It was quite some time ago now that I picked up a perfectly-preserved copy of Joseph Heller’s Catch-22 from that ever-giving local secondhand bookstore. I know at least one very loyal reader is very excited for this particular review; he’s a former colleague, and for years we shared an in-joke that we would buy a copy of Heller’s seminal work as a Secret Santa gift for a woman on our team who would constantly refer to difficult circumstances as “Catch-42s”. Yes, we’re horrible, petty people, but in our defense it was really, really funny.

Joseph Heller began working on Catch-22 in spare moments at his day job in 1953. The sonofabitch book took eight years to complete, finally published in 1961. Heller died 30 years later. He was the poster child for the uber-precious 20th century white male author, if his introduction is anything to go by. To summarise, he looked back on his masterpiece shortly before his death, stomped his foot, and whined “it didn’t win ANY awards or get on ANY bestseller lists, even though my publisher made some smart people read it and THEY said it was really good! HMPH!“. He was more than a little bitter about the reviews that were less than glowing, even though the book is largely lauded as one of the greatest satirical works of all time. There’s just no pleasing some people…

Catch-22 is set during WWII, between 1942 and 1944. The main character is a bombadier; Heller was also a bombadier during that very period, so apparently he took the whole “write what you know” thing pretty literally. The story follows the life of Captain Yossarian and others in his squadron. They’re all just trying to fulfill or circumvent the requirements of their deployment so they can get the fuck out of Dodge.

I would think that the main reason to pick this one up today is to figure out for yourself the origins of the cultural shorthand “a catch-22”. Luckily, I’m here to save you all the trouble! It’s essentially a plot device: a Catch-22 initially refers to the paradoxical requirement that men who are mentally unfit to fly planes in the war effort did not have to do so, but to claim that you were mentally unfit and did not want to fly made you demonstrably sane (ergo, fit to fly). So, you can’t win either way, it’s a catch-22. Geddit? In the story, Yossarian has a few stabs at getting the squadron’s doctor to declare him mentally unfit (so that he could go home without having to fly any more missions), but he’s stymied at every turn by Catch-22. This “catch” is invoked a lot as the book goes on, with broader and broader applications, until it becomes an explanation for virtually all unreasonable restrictions encountered by the cast of characters.

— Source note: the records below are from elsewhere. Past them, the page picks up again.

-- ==== Sys2Proof/Machine/Vector.lean ====
section
/-! DEFINITION. Vector, mask and special-function instructions and the scratchpad vector loads and stores (07). -/

namespace Sys2Proof.Machine

/-! ### Elements under a mask (R99 to R101) -/

/-- The width that a float form is performed at (R65): FP32 at widths 0 and 3. -/
def floatWidth : Width → Width
  | .w16 => .w16
  | _ => .w32

/-- The format of a float form (R65, R104). -/
def vecFmt (w : Width) (bf : Bool) : FFormat := if w = .w16 then (if bf then fmtBF16 else fmtFP16) else fmtFP32

/-- Whether a float form takes a fallback (R65): its width, or bf away from width 1. -/
def floatFallback (w : Width) (bf : Bool) : Bool := w == .w8 || w == .w64 || (bf && w != .w16)

/-- The element results of a vector instruction written under its mask (R101). -/
def Tile.writeV (T : Tile) (d : Reg) (k : KReg) (w : Nat) (new : List Nat) : Tile :=
  T.putV d (BitVec.ofNat 2048 (packElems w (maskMerge (T.kreg k.toNat) (2048 / w) new (elemsOf w (2048 / w) (T.priorV d)))))

/-- A two-source integer form (R103); `hm` says that it names HMOD bit 0. -/
def vec2 (s : State) (i : Instr) (d a b : Reg) (k : KReg) (w : Width) (hm : Bool) (op : Bool → Nat → Nat → Nat → Nat) : Out :=
  issueTile s { instr := i, onA := false, rv := [a, b], wv := [d], hmod := if hm then 1 else 0 } (fun T _ I =>
    T.writeV d k w.nbits (List.zipWith (op (I.mod 0) w.nbits) (vecElems w.nbits (I.v 0)) (vecElems w.nbits (I.v 1))))

/-- A one-source integer form (R103). -/
def vec1 (s : State) (i : Instr) (d a : Reg) (k : KReg) (w : Width) (op : Nat → Nat → Nat) : Out :=
  issueTile s { instr := i, onA := false, rv := [a], wv := [d] } (fun T _ I =>
    T.writeV d k w.nbits ((vecElems w.nbits (I.v 0)).map (op w.nbits)))

/-! ### Integer arithmetic, logic and bit counts (R103) -/

/-- VADD (R103). -/
def execVadd (d a b : Reg) (k : KReg) (w : Width) (s : State) : Out :=
  vec2 s (.vadd d a b k w) d a b k w false (fun _ => aluAdd)

/-- VSUB (R103). -/
def execVsub (d a b : Reg) (k : KReg) (w : Width) (s : State) : Out :=
  vec2 s (.vsub d a b k w) d a b k w false (fun _ => aluSub)

/-- VMUL (R103). -/
def execVmul (d a b : Reg) (k : KReg) (w : Width) (s : State) : Out :=
  vec2 s (.vmul d a b k w) d a b k w false (fun _ => aluMul)

/-- VMULH (R103). -/
def execVmulh (d a b : Reg) (k : KReg) (w : Width) (s : State) : Out :=
  vec2 s (.vmulh d a b k w) d a b k w true (fun u w x y => if u then aluMulhu w x y else aluMulh w x y)

/-- VMIN (R103). -/
def execVmin (d a b : Reg) (k : KReg) (w : Width) (s : State) : Out :=
  vec2 s (.vmin d a b k w) d a b k w true (fun u w x y => if u then min x y else aluMin w x y)

/-- VMAX (R103). -/
def execVmax (d a b : Reg) (k : KReg) (w : Width) (s : State) : Out :=
  vec2 s (.vmax d a b k w) d a b k w true (fun u w x y => if u then max x y else aluMax w x y)

/-- VABS (R103). -/
def execVabs (d a : Reg) (k : KReg) (w : Width) (s : State) : Out := vec1 s (.vabs d a k w) d a k w (fun w x => (signedOf w x).natAbs % 2 ^ w)

/-- VNEG (R103). -/
def execVneg (d a : Reg) (k : KReg) (w : Width) (s : State) : Out := vec1 s (.vneg d a k w) d a k w (fun w x => aluSub w 0 x)

/-- VAND (R103). -/
def execVand (d a b : Reg) (k : KReg) (w : Width) (s : State) : Out :=
  vec2 s (.vand d a b k w) d a b k w false (fun _ _ x y => x &&& y)

/-- VOR (R103). -/
def execVor (d a b : Reg) (k : KReg) (w : Width) (s : State) : Out :=
  vec2 s (.vor d a b k w) d a b k w false (fun _ _ x y => x ||| y)

/-- VXOR (R103). -/
def execVxor (d a b : Reg) (k : KReg) (w : Width) (s : State) : Out :=
  vec2 s (.vxor d a b k w) d a b k w false (fun _ _ x y => x ^^^ y)

/-- VSLL (R103). -/
def execVsll (d a b : Reg) (k : KReg) (w : Width) (s : State) : Out :=
  vec2 s (.vsll d a b k w) d a b k w false (fun _ => aluSll)

/-- VSRL (R103). -/
def execVsrl (d a b : Reg) (k : KReg) (w : Width) (s : State) : Out :=
  vec2 s (.vsrl d a b k w) d a b k w false (fun _ => aluSrl)

/-- VSRA (R103). -/
def execVsra (d a b : Reg) (k : KReg) (w : Width) (s : State) : Out :=
  vec2 s (.vsra d a b k w) d a b k w false (fun _ => aluSra)

/-- VCLZ (R103, R50). -/
def execVclz (d a : Reg) (k : KReg) (w : Width) (s : State) : Out := vec1 s (.vclz d a k w) d a k w aluClz

/-- VFFS (R103, R50). -/
def execVffs (d a : Reg) (k : KReg) (w : Width) (s : State) : Out := vec1 s (.vffs d a k w) d a k w aluFfs

/-- VPOPC (R103, R50). -/
def execVpopc (d a : Reg) (k : KReg) (w : Width) (s : State) : Out := vec1 s (.vpopc d a k w) d a k w popCount

/-! ### Float arithmetic (R104) -/

/-- A float form: sources va, vb and, where it reads its destination, vd (R100); element e rounds with number e (R101). -/
def vecF (s : State) (i : Instr) (d : Reg) (rv : List Reg) (k : KReg) (w : Width) (bf draws : Bool)
    (op : FFormat → Rnd → Nat → Nat → Nat → Nat) : Out :=
  issueTile s { instr := i, onA := false, rv := rv, wv := [d] } (fun T f I =>
    let we := floatWidth w
    let n := we.nbits
    let fm := vecFmt we bf
    let (r, T) := T.sample f draws
    let T := T.raise (warnOf warnVfb (floatFallback w bf))
    let xs := List.zip (vecElems n (I.v 0)) (List.zip (vecElems n (I.v 1)) (vecElems n (I.v 2)))
    T.writeV d k n (mapFrom (fun e (x : Nat × Nat × Nat) => op fm { r with i := e } x.1 x.2.1 x.2.2) 0 xs))

/-- VADD, float form (R104). -/
def execVaddF (d a b : Reg) (k : KReg) (w : Width) (f : Bool) (s : State) : Out :=
  vecF s (.vaddF d a b k w f) d [a, b] k w f true (fun fm r x y _ => fAdd fm r x y)

/-- VSUB, float form (R104). -/
def execVsubF (d a b : Reg) (k : KReg) (w : Width) (f : Bool) (s : State) : Out :=
  vecF s (.vsubF d a b k w f) d [a, b] k w f true (fun fm r x y _ => fSub fm r x y)

/-- VMUL, float form (R104). -/
def execVmulF (d a b : Reg) (k : KReg) (w : Width) (f : Bool) (s : State) : Out :=
  vecF s (.vmulF d a b k w f) d [a, b] k w f true (fun fm r x y _ => fMul fm r x y)

/-- VMIN, float form (R104). -/
def execVminF (d a b : Reg) (k : KReg) (w : Width) (f : Bool) (s : State) : Out :=
  vecF s (.vminF d a b k w f) d [a, b] k w f false (fun fm _ x y _ => fMin fm x y)

/-- VMAX, float form (R104). -/
def execVmaxF (d a b : Reg) (k : KReg) (w : Width) (f : Bool) (s : State) : Out :=
  vecF s (.vmaxF d a b k w f) d [a, b] k w f false (fun fm _ x y _ => fMax fm x y)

The ultimate catch, as Yossarian figures out towards the end, is that Catch-22 doesn’t actually exist, except that everyone simply believes that it does – as such, it can never be repealed, undone, overthrown, or denounced. It’s pretty clever, if you ask me. A “catch-22” is now, of course, understood to mean any type of double-bind or absurd no-win situation, but I’d imagine that only a really small percentage of those who use the phrase have actually read the book. (It’s Strange Case of Dr Jekyll and Mr Hyde all over again!)

Catch-22 reads like a satirical memoir in that it’s a series of anecdotes cobbled together to showcase the ridiculousness of war and bureaucracy. In a lot of respects, though, it’s all over the shop; as the introduction puts it, the novel has a “distinctive non-chronological third-person omniscient narration”. Basically, the reader has to figure out for themselves what’s going on and where things are at, because it jumps around like a coked-up rabbit.

The first couple hundred pages are really funny. I don’t think you need to have had exposure to military life to appreciate the comedy – really, any experience in bureaucracy will do. It’s a lot like watching any satirical TV show; there’s a cast of exaggerated characters and maybe a thread or two tying things together, but no real cohesive plot.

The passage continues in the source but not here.